● **Available records**:
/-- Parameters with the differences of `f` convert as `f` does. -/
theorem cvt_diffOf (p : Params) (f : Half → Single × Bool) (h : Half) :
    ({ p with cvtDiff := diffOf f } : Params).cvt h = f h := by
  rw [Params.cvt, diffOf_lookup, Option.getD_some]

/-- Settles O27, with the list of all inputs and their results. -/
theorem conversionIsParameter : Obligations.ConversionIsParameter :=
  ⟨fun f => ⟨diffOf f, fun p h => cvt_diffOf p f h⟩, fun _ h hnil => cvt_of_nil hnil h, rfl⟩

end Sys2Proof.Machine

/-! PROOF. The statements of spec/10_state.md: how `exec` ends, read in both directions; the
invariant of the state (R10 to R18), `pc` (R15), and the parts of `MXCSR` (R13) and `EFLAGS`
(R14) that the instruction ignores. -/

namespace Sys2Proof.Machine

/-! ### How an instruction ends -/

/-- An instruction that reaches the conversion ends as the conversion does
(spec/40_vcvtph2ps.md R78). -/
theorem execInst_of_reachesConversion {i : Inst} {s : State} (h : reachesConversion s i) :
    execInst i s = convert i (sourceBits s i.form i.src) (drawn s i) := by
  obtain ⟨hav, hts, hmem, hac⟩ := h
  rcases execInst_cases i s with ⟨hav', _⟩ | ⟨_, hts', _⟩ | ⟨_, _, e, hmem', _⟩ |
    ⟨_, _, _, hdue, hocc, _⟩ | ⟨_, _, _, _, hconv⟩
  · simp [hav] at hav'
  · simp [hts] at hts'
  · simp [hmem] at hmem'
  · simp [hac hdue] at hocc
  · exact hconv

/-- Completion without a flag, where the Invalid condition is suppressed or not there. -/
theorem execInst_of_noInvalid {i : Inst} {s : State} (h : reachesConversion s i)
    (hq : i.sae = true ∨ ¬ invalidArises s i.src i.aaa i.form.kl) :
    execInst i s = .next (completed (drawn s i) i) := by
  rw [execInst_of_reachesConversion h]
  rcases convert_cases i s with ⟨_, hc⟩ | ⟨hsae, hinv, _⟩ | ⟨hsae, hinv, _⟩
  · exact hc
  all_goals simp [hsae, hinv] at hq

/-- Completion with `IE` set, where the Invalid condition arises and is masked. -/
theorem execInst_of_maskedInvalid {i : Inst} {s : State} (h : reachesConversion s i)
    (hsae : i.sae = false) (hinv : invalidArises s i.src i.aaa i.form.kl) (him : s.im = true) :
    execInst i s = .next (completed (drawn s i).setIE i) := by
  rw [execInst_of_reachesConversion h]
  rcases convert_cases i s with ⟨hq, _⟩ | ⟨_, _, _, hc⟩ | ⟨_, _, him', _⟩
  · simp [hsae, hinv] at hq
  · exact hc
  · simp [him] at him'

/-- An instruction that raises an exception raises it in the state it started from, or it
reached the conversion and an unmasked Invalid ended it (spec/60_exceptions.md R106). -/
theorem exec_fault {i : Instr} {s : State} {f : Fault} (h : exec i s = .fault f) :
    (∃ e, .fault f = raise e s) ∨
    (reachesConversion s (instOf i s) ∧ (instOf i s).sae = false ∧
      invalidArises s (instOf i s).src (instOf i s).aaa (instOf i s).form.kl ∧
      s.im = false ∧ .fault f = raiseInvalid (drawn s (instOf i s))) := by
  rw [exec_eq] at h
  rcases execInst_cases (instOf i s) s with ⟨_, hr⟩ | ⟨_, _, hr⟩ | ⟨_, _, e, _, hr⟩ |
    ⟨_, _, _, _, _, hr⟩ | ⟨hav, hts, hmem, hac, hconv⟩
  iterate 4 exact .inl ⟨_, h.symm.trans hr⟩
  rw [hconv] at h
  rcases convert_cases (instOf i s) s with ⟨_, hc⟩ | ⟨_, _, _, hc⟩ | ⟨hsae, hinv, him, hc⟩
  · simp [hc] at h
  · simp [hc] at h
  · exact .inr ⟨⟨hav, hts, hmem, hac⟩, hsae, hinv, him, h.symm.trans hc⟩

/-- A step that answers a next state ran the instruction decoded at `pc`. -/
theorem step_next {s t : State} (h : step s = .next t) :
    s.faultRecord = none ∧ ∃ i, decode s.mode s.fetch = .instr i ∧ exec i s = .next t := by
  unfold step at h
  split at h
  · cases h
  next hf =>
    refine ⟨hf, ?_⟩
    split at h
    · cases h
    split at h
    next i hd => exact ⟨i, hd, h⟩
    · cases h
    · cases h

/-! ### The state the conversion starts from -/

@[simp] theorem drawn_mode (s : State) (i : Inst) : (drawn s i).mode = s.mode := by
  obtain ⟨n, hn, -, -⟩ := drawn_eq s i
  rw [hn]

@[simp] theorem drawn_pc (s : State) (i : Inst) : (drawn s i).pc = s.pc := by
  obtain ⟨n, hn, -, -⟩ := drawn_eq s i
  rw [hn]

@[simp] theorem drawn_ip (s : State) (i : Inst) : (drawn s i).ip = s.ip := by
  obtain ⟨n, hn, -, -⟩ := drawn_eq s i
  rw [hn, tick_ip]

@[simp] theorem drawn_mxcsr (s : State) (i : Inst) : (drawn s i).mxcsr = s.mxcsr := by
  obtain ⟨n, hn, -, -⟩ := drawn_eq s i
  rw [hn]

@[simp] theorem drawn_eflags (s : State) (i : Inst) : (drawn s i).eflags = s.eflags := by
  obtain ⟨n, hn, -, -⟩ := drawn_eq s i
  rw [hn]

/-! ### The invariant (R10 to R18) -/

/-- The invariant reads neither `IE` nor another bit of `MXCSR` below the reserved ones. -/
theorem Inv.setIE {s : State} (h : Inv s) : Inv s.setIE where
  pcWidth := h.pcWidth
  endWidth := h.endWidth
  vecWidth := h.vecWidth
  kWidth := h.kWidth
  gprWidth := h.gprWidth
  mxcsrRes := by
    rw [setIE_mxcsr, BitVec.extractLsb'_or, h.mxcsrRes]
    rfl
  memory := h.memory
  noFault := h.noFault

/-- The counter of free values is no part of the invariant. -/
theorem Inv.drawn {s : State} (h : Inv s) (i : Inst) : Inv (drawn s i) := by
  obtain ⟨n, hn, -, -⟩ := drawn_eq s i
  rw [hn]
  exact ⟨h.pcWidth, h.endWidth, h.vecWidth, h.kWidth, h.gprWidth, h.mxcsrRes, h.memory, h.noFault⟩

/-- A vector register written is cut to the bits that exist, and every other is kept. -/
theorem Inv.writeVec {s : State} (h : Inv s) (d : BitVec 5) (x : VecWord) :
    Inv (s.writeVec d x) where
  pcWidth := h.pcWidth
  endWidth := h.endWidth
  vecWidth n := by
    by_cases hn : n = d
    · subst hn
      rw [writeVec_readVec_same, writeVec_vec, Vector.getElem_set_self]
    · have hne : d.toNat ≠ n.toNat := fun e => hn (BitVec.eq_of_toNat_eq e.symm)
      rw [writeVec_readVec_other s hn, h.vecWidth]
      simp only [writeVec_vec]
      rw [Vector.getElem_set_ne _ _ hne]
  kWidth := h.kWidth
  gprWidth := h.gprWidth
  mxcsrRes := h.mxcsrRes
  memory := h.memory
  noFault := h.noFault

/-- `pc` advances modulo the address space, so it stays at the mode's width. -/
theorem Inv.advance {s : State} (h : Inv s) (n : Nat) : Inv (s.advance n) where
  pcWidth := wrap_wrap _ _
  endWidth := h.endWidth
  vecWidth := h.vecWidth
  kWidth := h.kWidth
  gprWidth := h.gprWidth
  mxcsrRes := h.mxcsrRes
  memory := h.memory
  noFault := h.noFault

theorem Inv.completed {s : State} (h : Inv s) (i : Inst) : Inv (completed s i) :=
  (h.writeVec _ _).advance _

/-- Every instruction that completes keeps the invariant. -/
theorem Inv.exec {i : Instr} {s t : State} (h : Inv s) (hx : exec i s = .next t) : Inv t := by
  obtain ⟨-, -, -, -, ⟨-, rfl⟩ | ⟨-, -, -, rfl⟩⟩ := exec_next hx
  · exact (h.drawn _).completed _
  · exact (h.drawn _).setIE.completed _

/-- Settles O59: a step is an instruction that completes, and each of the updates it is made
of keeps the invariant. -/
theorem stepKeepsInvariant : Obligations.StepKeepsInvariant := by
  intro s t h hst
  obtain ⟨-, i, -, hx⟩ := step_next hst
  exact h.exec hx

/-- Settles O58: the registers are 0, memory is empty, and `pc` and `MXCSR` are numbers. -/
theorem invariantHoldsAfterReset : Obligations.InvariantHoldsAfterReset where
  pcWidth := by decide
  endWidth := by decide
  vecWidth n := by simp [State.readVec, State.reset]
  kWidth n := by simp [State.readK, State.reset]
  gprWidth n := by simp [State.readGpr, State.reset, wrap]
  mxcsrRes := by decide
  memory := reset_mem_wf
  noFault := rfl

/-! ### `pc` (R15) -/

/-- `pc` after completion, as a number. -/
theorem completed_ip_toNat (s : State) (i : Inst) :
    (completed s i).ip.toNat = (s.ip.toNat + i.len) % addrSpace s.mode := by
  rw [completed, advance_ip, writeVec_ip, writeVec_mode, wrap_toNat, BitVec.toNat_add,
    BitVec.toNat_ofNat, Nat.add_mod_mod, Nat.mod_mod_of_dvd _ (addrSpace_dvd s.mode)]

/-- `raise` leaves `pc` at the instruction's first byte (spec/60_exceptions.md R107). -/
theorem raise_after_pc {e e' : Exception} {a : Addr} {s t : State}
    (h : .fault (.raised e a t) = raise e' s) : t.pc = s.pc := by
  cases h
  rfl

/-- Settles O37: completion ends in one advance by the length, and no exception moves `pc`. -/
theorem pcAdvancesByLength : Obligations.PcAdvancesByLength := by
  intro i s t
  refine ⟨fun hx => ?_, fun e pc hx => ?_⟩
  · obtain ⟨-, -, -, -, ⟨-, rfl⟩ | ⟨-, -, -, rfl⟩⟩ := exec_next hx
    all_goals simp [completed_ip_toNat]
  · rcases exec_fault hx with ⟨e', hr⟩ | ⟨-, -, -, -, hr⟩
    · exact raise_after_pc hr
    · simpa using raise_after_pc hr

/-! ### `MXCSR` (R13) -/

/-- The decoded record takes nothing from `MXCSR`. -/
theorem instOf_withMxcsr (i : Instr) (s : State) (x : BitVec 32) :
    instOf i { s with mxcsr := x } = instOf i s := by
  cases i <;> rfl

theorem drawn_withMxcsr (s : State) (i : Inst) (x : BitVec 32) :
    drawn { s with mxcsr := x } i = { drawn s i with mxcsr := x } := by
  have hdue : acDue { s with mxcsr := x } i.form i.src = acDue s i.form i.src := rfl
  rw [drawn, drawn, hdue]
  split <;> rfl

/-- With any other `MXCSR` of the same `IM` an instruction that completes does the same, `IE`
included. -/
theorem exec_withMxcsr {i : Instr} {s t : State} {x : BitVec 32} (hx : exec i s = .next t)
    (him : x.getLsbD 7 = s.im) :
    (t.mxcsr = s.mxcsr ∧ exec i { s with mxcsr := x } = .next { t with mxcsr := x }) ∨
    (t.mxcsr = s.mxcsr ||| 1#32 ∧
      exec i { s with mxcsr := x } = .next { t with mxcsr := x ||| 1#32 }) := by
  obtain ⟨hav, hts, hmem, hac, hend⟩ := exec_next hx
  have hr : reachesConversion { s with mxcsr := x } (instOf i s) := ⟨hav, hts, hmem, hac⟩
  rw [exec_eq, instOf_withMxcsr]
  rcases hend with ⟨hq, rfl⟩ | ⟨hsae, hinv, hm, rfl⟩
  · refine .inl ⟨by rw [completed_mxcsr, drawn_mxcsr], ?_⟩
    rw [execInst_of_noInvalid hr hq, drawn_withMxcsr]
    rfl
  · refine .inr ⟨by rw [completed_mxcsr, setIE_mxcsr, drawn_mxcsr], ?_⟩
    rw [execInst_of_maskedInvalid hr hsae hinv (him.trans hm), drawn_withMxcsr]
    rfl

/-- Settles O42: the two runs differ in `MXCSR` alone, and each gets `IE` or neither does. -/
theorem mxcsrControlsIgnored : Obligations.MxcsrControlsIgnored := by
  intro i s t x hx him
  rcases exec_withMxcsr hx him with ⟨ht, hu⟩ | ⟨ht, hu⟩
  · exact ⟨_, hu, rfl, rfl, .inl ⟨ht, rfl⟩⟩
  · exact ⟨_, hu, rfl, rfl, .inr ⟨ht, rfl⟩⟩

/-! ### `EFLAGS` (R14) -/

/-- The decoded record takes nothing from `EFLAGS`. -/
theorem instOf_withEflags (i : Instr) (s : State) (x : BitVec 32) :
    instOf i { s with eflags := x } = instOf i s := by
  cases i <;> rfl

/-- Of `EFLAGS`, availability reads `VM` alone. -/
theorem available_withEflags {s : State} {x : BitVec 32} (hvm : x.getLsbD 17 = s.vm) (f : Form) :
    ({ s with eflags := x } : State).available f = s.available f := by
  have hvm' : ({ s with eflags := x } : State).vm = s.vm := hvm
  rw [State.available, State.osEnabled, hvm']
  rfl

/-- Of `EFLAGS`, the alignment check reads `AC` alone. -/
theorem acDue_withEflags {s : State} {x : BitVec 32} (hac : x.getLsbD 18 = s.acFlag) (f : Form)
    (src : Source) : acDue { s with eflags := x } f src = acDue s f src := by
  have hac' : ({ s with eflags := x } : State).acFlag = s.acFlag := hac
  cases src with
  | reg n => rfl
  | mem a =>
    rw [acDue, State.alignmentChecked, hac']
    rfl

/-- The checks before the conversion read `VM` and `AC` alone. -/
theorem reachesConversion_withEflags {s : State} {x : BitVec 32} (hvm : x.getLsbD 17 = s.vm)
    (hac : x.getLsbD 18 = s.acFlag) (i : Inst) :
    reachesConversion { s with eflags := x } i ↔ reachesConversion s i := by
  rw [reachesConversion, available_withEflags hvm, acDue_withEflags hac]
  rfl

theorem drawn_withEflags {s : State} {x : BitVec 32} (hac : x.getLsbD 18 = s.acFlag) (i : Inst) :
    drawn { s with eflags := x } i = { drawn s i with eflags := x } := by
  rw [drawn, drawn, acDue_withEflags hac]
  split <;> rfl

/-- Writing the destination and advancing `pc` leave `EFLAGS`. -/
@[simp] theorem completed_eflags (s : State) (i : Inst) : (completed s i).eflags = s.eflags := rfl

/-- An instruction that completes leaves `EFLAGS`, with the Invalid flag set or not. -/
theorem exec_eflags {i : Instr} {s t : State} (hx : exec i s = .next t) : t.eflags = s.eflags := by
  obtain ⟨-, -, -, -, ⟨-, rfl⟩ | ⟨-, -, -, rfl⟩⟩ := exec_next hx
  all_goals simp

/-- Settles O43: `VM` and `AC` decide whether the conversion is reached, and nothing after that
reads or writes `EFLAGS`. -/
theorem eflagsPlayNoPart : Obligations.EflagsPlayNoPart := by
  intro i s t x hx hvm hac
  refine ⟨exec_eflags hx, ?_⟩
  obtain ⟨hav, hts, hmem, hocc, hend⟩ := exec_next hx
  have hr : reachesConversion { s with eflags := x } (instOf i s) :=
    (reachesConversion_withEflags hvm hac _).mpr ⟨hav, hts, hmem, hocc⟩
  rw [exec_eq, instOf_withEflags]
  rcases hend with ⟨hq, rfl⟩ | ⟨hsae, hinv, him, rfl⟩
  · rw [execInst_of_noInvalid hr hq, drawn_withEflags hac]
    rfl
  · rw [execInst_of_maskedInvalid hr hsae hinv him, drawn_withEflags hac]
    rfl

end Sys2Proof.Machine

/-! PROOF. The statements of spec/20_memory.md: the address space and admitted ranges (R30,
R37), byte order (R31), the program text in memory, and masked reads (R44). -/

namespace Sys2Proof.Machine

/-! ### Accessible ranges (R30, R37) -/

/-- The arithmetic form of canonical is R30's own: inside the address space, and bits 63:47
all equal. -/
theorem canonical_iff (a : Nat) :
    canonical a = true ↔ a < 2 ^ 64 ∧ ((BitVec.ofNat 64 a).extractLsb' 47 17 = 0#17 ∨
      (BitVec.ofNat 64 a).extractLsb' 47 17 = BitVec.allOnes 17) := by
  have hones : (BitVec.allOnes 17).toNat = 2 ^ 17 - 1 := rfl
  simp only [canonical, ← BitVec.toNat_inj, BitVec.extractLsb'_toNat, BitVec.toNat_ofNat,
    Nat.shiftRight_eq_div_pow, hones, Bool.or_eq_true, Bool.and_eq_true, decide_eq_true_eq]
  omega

● **Task directions**: Nothing but the exact lines from the start of the material through the line holding "rw [Params.cvt, diffOf_lookup, Option.getD_some]", both included, belongs in the answer.

● **Written solution**:
/-- Parameters with the differences of `f` convert as `f` does. -/
theorem cvt_diffOf (p : Params) (f : Half → Single × Bool) (h : Half) :
    ({ p with cvtDiff := diffOf f } : Params).cvt h = f h := by
  rw [Params.cvt, diffOf_lookup, Option.getD_some]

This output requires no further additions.